Prompt — In the entries below, find the line with "theorem State.msixSend_order (s" and the line with "theorem State.msixSend_ident (s". Reproduce those two lines and every line between them exactly, and nothing more.

Provided records —
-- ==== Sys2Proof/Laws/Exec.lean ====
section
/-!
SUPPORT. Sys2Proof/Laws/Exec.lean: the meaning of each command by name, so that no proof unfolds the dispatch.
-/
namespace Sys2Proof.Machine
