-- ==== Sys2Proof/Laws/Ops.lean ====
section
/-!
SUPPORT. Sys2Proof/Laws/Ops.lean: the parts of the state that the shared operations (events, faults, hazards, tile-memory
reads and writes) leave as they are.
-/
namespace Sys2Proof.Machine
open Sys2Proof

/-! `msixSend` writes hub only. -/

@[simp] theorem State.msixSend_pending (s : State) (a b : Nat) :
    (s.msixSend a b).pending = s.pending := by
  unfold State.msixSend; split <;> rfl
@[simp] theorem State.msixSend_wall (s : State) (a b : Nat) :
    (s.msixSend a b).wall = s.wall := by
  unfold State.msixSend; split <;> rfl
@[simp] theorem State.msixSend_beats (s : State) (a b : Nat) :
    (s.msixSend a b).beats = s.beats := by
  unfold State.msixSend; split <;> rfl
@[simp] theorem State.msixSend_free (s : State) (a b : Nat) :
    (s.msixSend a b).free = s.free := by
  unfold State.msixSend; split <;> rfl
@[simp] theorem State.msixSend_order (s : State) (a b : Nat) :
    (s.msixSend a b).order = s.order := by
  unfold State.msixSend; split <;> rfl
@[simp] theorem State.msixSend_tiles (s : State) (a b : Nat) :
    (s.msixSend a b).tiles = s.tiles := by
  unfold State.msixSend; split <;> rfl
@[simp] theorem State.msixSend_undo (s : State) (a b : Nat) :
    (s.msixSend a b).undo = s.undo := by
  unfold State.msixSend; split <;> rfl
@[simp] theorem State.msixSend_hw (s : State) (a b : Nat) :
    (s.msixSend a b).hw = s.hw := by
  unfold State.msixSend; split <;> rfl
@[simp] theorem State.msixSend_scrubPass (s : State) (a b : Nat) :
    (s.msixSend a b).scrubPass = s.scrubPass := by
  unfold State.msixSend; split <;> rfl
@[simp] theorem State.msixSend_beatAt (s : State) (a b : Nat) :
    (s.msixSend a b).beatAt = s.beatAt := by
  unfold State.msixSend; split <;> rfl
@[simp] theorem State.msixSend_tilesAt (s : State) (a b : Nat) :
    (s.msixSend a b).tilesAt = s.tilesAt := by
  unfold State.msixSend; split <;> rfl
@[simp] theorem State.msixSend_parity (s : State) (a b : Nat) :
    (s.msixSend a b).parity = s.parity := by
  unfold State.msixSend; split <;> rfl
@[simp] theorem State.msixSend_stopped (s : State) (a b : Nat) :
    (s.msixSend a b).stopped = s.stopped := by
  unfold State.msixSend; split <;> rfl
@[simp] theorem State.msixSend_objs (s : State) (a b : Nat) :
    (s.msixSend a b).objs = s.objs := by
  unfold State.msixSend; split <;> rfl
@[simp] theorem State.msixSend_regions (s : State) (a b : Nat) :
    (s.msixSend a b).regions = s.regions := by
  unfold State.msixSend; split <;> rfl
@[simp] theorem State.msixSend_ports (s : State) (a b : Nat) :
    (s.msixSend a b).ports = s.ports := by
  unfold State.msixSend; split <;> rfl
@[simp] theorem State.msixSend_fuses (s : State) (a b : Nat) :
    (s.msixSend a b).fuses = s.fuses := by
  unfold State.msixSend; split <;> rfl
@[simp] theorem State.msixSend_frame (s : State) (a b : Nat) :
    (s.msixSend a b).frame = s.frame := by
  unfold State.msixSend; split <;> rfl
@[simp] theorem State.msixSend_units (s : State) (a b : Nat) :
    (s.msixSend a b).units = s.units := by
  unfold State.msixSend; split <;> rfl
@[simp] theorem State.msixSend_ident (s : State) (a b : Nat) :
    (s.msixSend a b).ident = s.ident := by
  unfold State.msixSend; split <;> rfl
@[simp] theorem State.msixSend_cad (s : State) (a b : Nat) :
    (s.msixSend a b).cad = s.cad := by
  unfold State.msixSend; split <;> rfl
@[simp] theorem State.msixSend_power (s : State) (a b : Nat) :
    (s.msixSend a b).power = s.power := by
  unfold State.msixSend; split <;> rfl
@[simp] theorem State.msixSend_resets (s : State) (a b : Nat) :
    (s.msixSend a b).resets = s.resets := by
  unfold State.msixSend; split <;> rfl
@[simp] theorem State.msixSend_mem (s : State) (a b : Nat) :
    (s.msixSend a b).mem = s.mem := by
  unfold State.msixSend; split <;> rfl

Output of the exercise —
@[simp] theorem State.msixSend_order (s : State) (a b : Nat) :
    (s.msixSend a b).order = s.order := by
  unfold State.msixSend; split <;> rfl
@[simp] theorem State.msixSend_tiles (s : State) (a b : Nat) :
    (s.msixSend a b).tiles = s.tiles := by
  unfold State.msixSend; split <;> rfl
@[simp] theorem State.msixSend_undo (s : State) (a b : Nat) :
    (s.msixSend a b).undo = s.undo := by
  unfold State.msixSend; split <;> rfl
@[simp] theorem State.msixSend_hw (s : State) (a b : Nat) :
    (s.msixSend a b).hw = s.hw := by
  unfold State.msixSend; split <;> rfl
@[simp] theorem State.msixSend_scrubPass (s : State) (a b : Nat) :
    (s.msixSend a b).scrubPass = s.scrubPass := by
  unfold State.msixSend; split <;> rfl
@[simp] theorem State.msixSend_beatAt (s : State) (a b : Nat) :
    (s.msixSend a b).beatAt = s.beatAt := by
  unfold State.msixSend; split <;> rfl
@[simp] theorem State.msixSend_tilesAt (s : State) (a b : Nat) :
    (s.msixSend a b).tilesAt = s.tilesAt := by
  unfold State.msixSend; split <;> rfl
@[simp] theorem State.msixSend_parity (s : State) (a b : Nat) :
    (s.msixSend a b).parity = s.parity := by
  unfold State.msixSend; split <;> rfl
@[simp] theorem State.msixSend_stopped (s : State) (a b : Nat) :
    (s.msixSend a b).stopped = s.stopped := by
  unfold State.msixSend; split <;> rfl
@[simp] theorem State.msixSend_objs (s : State) (a b : Nat) :
    (s.msixSend a b).objs = s.objs := by
  unfold State.msixSend; split <;> rfl
@[simp] theorem State.msixSend_regions (s : State) (a b : Nat) :
    (s.msixSend a b).regions = s.regions := by
  unfold State.msixSend; split <;> rfl
@[simp] theorem State.msixSend_ports (s : State) (a b : Nat) :
    (s.msixSend a b).ports = s.ports := by
  unfold State.msixSend; split <;> rfl
@[simp] theorem State.msixSend_fuses (s : State) (a b : Nat) :
    (s.msixSend a b).fuses = s.fuses := by
  unfold State.msixSend; split <;> rfl
@[simp] theorem State.msixSend_frame (s : State) (a b : Nat) :
    (s.msixSend a b).frame = s.frame := by
  unfold State.msixSend; split <;> rfl
@[simp] theorem State.msixSend_units (s : State) (a b : Nat) :
    (s.msixSend a b).units = s.units := by
  unfold State.msixSend; split <;> rfl
@[simp] theorem State.msixSend_ident (s : State) (a b : Nat) :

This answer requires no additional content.